DIRECTIONS FOR THIS TASK => Search the entries for the word "half" and report each line that has it.

DATA FOR THE TASK =>
/-- A step takes the first delivered frame and runs the operation it decodes to on the state without that frame;
with nothing delivered the state persists (R50, R108). The list of delivered frames is the model's choice
(notes/assumptions/1.md). -/
def Obligations.StepRunsDecodedOperation : Prop :=
  (∀ (s : State) (f : Frame) (rest : List Frame) (i : Instr),
    s.inbox = f :: rest → decode s.cfg.layoutIcr f = .ok i → step s = exec i { s with inbox := rest }) ∧
  ∀ s : State, s.inbox = [] → step s = .next s

/-- An access of the window that carries less than one whole word on a write is refused by name (R42). The form of
the refusal and of the frame are the model's choice (notes/assumptions/2.md, 11.md). -/
def Obligations.NarrowWriteRefused : Prop :=
  ∀ (s : State) (index : BitVec 2) (data : List Byte) (rest : List Frame),
    data.length < 2 → s.inbox = ⟨.bus, (1#6 ++ index) :: data⟩ :: rest →
    step s = .refused (.undecodable .accessWidth)

/-- Every operation of the interface completes, whatever the state: nothing is fatal (R210). -/
def Obligations.EveryOperationCompletes : Prop :=
  ∀ (i : Instr) (s : State), WellFormed i = true → ∃ t, exec i s = .next t

/-! ### The DMA transfer sequencer -/

/-- `WR0 w` (R93, R99, R105). -/
def Obligations.WriteIndexZero : Prop :=
  ∀ (w : Word) (s : State),
    (s.bs = .wr1 → s.dmar = true ∧ ∃ t, exec (.wr0 w) s = .next t ∧ t.dmar = false ∧
      t = { s with wl := w, bs := .wr2, calls := s.calls ++ [.ctlWriteData (~~~ w.extractLsb' 8 8)] }) ∧
    (s.bs ≠ .wr1 → exec (.wr0 w) s = .next { s with reports := s.reports ++ [.an2 s.bs 0#2] })

/-- `WR2 w` (R94, R104): as `WR0`, and in turn `DEN` alone of `ICR` is cleared, `DIP` set, `PEND[4]` set. -/
def Obligations.WriteIndexTwo : Prop :=
  ∀ (w : Word) (s : State),
    (s.bs = .wr1 → s.dmar = true ∧ ∃ t, exec (.wr2 w) s = .next t ∧ t.dmar = false ∧
      (s.mask.getLsbD 4 = true → t.irq = true) ∧
      (∀ k, t.icr.getLsbD k = if k = s.cfg.layoutIcr.den.val then false else s.icr.getLsbD k) ∧
      (∀ k, t.pend.getLsbD k = if k = 4 then true else s.pend.getLsbD k) ∧
      t = { s with
            wl := w, bs := .wr2, icr := t.icr, dip := true, pend := t.pend
            calls := s.calls ++ [.ctlWriteData (~~~ w.extractLsb' 8 8)] }) ∧
    (s.bs ≠ .wr1 → exec (.wr2 w) s = .next { s with reports := s.reports ++ [.an2 s.bs 2#2] })

/-- `RD0` (R95, R103, R105). -/
def Obligations.ReadIndexZero : Prop :=
  ∀ s : State,
    (s.bs = .rd2 → s.dmar = true ∧ ∃ t, exec .rd0 s = .next t ∧ t.dmar = false ∧
      t = { s with bs := .idle, results := s.results ++ [.word s.ol] }) ∧
    (s.bs ≠ .rd2 → exec .rd0 s =
      .next { s with results := s.results ++ [.word s.ol], reports := s.reports ++ [.an1 s.bs 0#2] })

/-- `RD2` (R96, R104): as `RD0`, and in turn `DEN` alone of `ICR` is cleared, `DIP` set, `PEND[4]` set. -/
def Obligations.ReadIndexTwo : Prop :=
  ∀ s : State,
    (s.bs = .rd2 → s.dmar = true ∧ ∃ t, exec .rd2 s = .next t ∧ t.dmar = false ∧
      (s.mask.getLsbD 4 = true → t.irq = true) ∧
      (∀ k, t.icr.getLsbD k = if k = s.cfg.layoutIcr.den.val then false else s.icr.getLsbD k) ∧
      (∀ k, t.pend.getLsbD k = if k = 4 then true else s.pend.getLsbD k) ∧
      t = { s with
            bs := .idle, icr := t.icr, dip := true, pend := t.pend
            results := s.results ++ [.word s.ol] }) ∧
    (s.bs ≠ .rd2 → exec .rd2 s =
      .next { s with results := s.results ++ [.word s.ol], reports := s.reports ++ [.an1 s.bs 2#2] })

/-- `DRQ_LINE(v)` (R97, R98, R100, R101, R102, R106): a repeat does nothing, a fall updates the mirror, and a rise
is a pulse, which moves a byte, starts a transfer or is reported, by the state. -/
def Obligations.DataRequestLine : Prop :=
  ∀ s : State,
    exec (.drqLine s.drq) s = .next s ∧
    exec (.drqLine false) s = .next { s with drq := false } ∧
    (s.drq = false → s.bs = .idle → s.icr.getLsbD s.cfg.layoutIcr.den = true →
      s.icr.getLsbD s.cfg.layoutIcr.ddw = true →
      exec (.drqLine true) s = .next { s with drq := true, bs := .wr1 }) ∧
    (s.drq = false → s.bs = .idle → s.icr.getLsbD s.cfg.layoutIcr.den = true →
      s.icr.getLsbD s.cfg.layoutIcr.ddw = false →
      exec (.drqLine true) s =
        .next { s.dropAnswer with
                drq := true, bs := .rd1
                ol := (~~~ s.nextAnswer) ++ s.ol.extractLsb' 0 8
                calls := s.calls ++ [.ctlReadData s.nextAnswer] }) ∧
    (s.drq = false → s.bs = .idle → s.icr.getLsbD s.cfg.layoutIcr.den = false →
      exec (.drqLine true) s = .next { s with drq := true, reports := s.reports ++ [.an3 .idle] }) ∧
    (s.drq = false → s.bs = .wr2 →
      exec (.drqLine true) s =
        .next { s with
                drq := true, bs := .idle
                calls := s.calls ++ [.ctlWriteData (~~~ s.wl.extractLsb' 0 8)] }) ∧
    (s.drq = false → s.bs = .rd1 →
      exec (.drqLine true) s =
        .next { s.dropAnswer with
                drq := true, bs := .rd2
                ol := s.ol.extractLsb' 8 8 ++ ~~~ s.nextAnswer
                calls := s.calls ++ [.ctlReadData s.nextAnswer] }) ∧
    (s.drq = false → s.bs = .wr1 ∨ s.bs = .rd2 →
      exec (.drqLine true) s = .next { s with drq := true, reports := s.reports ++ [.an4 s.bs] })

/-- `DMAR = 1` exactly in `WR1` and `RD2` (R107). -/
def Obligations.DmaRequestOutput : Prop :=
  ∀ s : State, s.dmar = true ↔ s.bs = .wr1 ∨ s.bs = .rd2

/-- Each access at a DMA index and each rise of the data-request line makes one of the six transitions with no
report, or exactly one anomaly report with nothing else changed but the mirror of the line (R216). -/
def Obligations.OneTransitionOrOneAnomaly : Prop :=
  ∀ (i : Instr) (s : State), (isDmaAccess i = true ∨ (i = .drqLine true ∧ s.drq = false)) →
    ∃ t, exec i s = .next t ∧ t.results = s.results ++ dmaReadResult s i ∧
      ((t.reports = s.reports ∧ (s.bs, t.bs) ∈ sixTransitions) ∨
       (∃ r, isAnomaly r = true ∧
         t = { s with
               drq := (s.drq || i == .drqLine true)
               results := s.results ++ dmaReadResult s i, reports := s.reports ++ [r] }))

/-- An operation that does not reset the block changes `BS` only by a listed transition on its listed stimulus
(R91, R108). -/
def Obligations.OnlyListedStimuliMoveTheSequencer : Prop :=
  ∀ (i : Instr) (s t : State), resetsBlock s.cfg.layoutIcr i = false → exec i s = .next t → t.bs ≠ s.bs →
    (s.bs = .idle ∧ t.bs = .wr1 ∧ t.drq = true ∧ t.icr.getLsbD s.cfg.layoutIcr.den = true ∧
      t.icr.getLsbD s.cfg.layoutIcr.ddw = true ∧
      (isControlWrite s.cfg.layoutIcr i = true ∨ (i = .drqLine true ∧ s.drq = false))) ∨
    (s.bs = .idle ∧ t.bs = .rd1 ∧ t.drq = true ∧ t.icr.getLsbD s.cfg.layoutIcr.den = true ∧
      t.icr.getLsbD s.cfg.layoutIcr.ddw = false ∧
      (isControlWrite s.cfg.layoutIcr i = true ∨ (i = .drqLine true ∧ s.drq = false))) ∨
    (s.bs = .wr1 ∧ t.bs = .wr2 ∧ ∃ w, i = .wr0 w ∨ i = .wr2 w) ∨
    (s.bs = .wr2 ∧ t.bs = .idle ∧ i = .drqLine true ∧ s.drq = false) ∨
    (s.bs = .rd1 ∧ t.bs = .rd2 ∧ i = .drqLine true ∧ s.drq = false) ∨
    (s.bs = .rd2 ∧ t.bs = .idle ∧ (i = .rd0 ∨ i = .rd2))

/-- A control write without `RSC` in a phase state does not abort the transfer: `BS` and `WL` are unchanged and no
anomaly is reported, while `ICR` is rewritten (40_dma_sequencer.md section 4, (a); 70_reset_and_hazards.md
section 3). The spec marks this as its own inference. -/
def Obligations.ControlWriteDoesNotAbortTransfer : Prop :=
  ∀ (i : Instr) (m : Mods) (s : State), s.cfg.layoutIcr.Wf → controlMods s.cfg.layoutIcr i = some m →
    m.rsc = false → s.bs ≠ .idle →
    ∃ t new, exec i s = .next t ∧ t.bs = s.bs ∧ t.wl = s.wl ∧ modsOf s.cfg.layoutIcr t.icr = m ∧
      t.reports = s.reports ++ new ∧ ∀ r ∈ new, isAnomaly r = false

/-- A word written through both phases reaches the controller as exactly two complemented bytes, high then low, and
the sequencer is back in `Idle` (40_dma_sequencer.md section 4, the round trip the spec derives; the fall of the
line between the two pulses is the environment's). -/
def Obligations.WriteRoundTrip : Prop :=
  ∀ (s : State) (w : Word) (i : Instr), (i = .wr0 w ∨ i = .wr2 w) → s.bs = .idle → s.drq = false →
    s.icr.getLsbD s.cfg.layoutIcr.den = true → s.icr.getLsbD s.cfg.layoutIcr.ddw = true →
    ∃ t1 t2 t3 t4, exec (.drqLine true) s = .next t1 ∧ exec i t1 = .next t2 ∧
      exec (.drqLine false) t2 = .next t3 ∧ exec (.drqLine true) t3 = .next t4 ∧ t4.bs = .idle ∧
      t4.reports = s.reports ∧
      t4.calls = s.calls ++ [.ctlWriteData (~~~ w.extractLsb' 8 8), .ctlWriteData (~~~ w.extractLsb' 0 8)]

/-- The mirror image for reading: two bytes are read, and the CPU gets the first complemented as the high half and
the second complemented as the low half (40_dma_sequencer.md section 4). -/
def Obligations.ReadRoundTrip : Prop :=
  ∀ (s : State) (i : Instr), (i = .rd0 ∨ i = .rd2) → s.bs = .idle → s.drq = false →
    s.icr.getLsbD s.cfg.layoutIcr.den = true → s.icr.getLsbD s.cfg.layoutIcr.ddw = false →
    ∃ t1 t2 t3 t4 b1 b2, exec (.drqLine true) s = .next t1 ∧ exec (.drqLine false) t1 = .next t2 ∧
      exec (.drqLine true) t2 = .next t3 ∧ exec i t3 = .next t4 ∧ t4.bs = .idle ∧ t4.reports = s.reports ∧
      t4.calls = s.calls ++ [.ctlReadData b1, .ctlReadData b2] ∧
      t4.results = s.results ++ [.word ((~~~ b1) ++ ~~~ b2)]

/-! ### The register bridge -/

/-- `CTL.FDCW` (R122): from the state `r` step 1 leaves, one `CtlWriteReg` with the byte complemented and the address
as written; `OL[7:0]` keeps its value. -/
def Obligations.ControlWriteToController : Prop :=
  ∀ (m : Mods) (ra : BitVec 2) (d : Byte) (s r : State), s.cfg.layoutIcr.Wf → StepOne m s r →
    ∃ t, exec (.ctlFdcw m ra d) s = .next t ∧ ControlWriteShared m true true ra r t ∧
      ControlWriteEnd m r r t (r.calls ++ [.ctlWriteReg ra (~~~ d)]) (r.ol.extractLsb' 0 8) ∧
      t.dcr = r.dcr ∧ t.sel = r.sel ∧ t.mc = r.mc ∧ t.reports = r.reports

/-- `CTL.FDCR` (R124): from the state `r` step 1 leaves, `OL[7:0]` takes the complement of the controller's
answer (the next the environment holds, else a free value, notes/assumptions/5.md); the data byte is ignored. -/
def Obligations.ControlReadFromController : Prop :=
  ∀ (m : Mods) (ra : BitVec 2) (d : Byte) (s r : State), s.cfg.layoutIcr.Wf → StepOne m s r →
    ∃ t, exec (.ctlFdcr m ra d) s = .next t ∧ ControlWriteShared m false true ra r t ∧
      ControlWriteEnd m r r.dropAnswer t (r.calls ++ [.ctlReadReg ra r.nextAnswer]) (~~~ r.nextAnswer) ∧
      t.dcr = r.dcr ∧ t.sel = r.sel ∧ t.mc = r.mc ∧ t.reports = r.reports

/-- `CTL.DRVR` (R125, R156): from the state `r` step 1 leaves, `OL[7:0]` takes `DCR` as written; `RA` and the data
byte are ignored. -/
def Obligations.ControlReadBackDrive : Prop :=
  ∀ (m : Mods) (ra : BitVec 2) (d : Byte) (s r : State), s.cfg.layoutIcr.Wf → StepOne m s r →
    ∃ t, exec (.ctlDrvr m ra d) s = .next t ∧ ControlWriteShared m false false ra r t ∧
      ControlWriteEnd m r r t r.calls r.dcr ∧
      t.dcr = r.dcr ∧ t.sel = r.sel ∧ t.mc = r.mc ∧ t.reports = r.reports

/-- `CTL.DRVW` (R123, R151, R152, R153, R154): from the state `r` step 1 leaves, the byte is stored as written, the
logical levels are forwarded, the strobes clear the media-changed latches, drive 1 wins the selection, and the
controller is told of a change of selection only. -/
def Obligations.ControlWriteToDriveLatch : Prop :=
  ∀ (m : Mods) (ra : BitVec 2) (d : Byte) (s r : State), s.cfg.layoutIcr.Wf → StepOne m s r →
    ∃ t, exec (.ctlDrvw m ra d) s = .next t ∧ ControlWriteShared m true false ra r t ∧ t.dcr = d ∧
      t.mc.d0 = (r.mc.d0 && !d.getLsbD s.cfg.layoutDcr.rmc0) ∧
      t.mc.d1 = (r.mc.d1 && !d.getLsbD s.cfg.layoutDcr.rmc1) ∧
      (d.getLsbD s.cfg.layoutDcr.drv1 = false → t.sel = .d1) ∧
      (d.getLsbD s.cfg.layoutDcr.drv1 = true → d.getLsbD s.cfg.layoutDcr.drv0 = false → t.sel = .d0) ∧
      (d.getLsbD s.cfg.layoutDcr.drv1 = true → d.getLsbD s.cfg.layoutDcr.drv0 = true → t.sel = .none) ∧
      t.reports = r.reports ++
        (if d.getLsbD s.cfg.layoutDcr.drv1 = false ∧ d.getLsbD s.cfg.layoutDcr.drv0 = false then [.dg1 d] else []) ∧
      ControlWriteEnd m r r t
        (r.calls ++
          [.drvSetSide .d0 (!d.getLsbD s.cfg.layoutDcr.side), .drvSetSide .d1 (!d.getLsbD s.cfg.layoutDcr.side),
           .drvSetMotor .d0 (!d.getLsbD s.cfg.layoutDcr.mot0),
           .drvSetMotor .d1 (!d.getLsbD s.cfg.layoutDcr.mot1)] ++
          (if t.sel = r.sel then [] else [.ctlSetFloppy t.sel]))
        (r.ol.extractLsb' 0 8)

ANSWER SECTION =>
/-- The mirror image for reading: two bytes are read, and the CPU gets the first complemented as the high half and
the second complemented as the low half (40_dma_sequencer.md section 4). -/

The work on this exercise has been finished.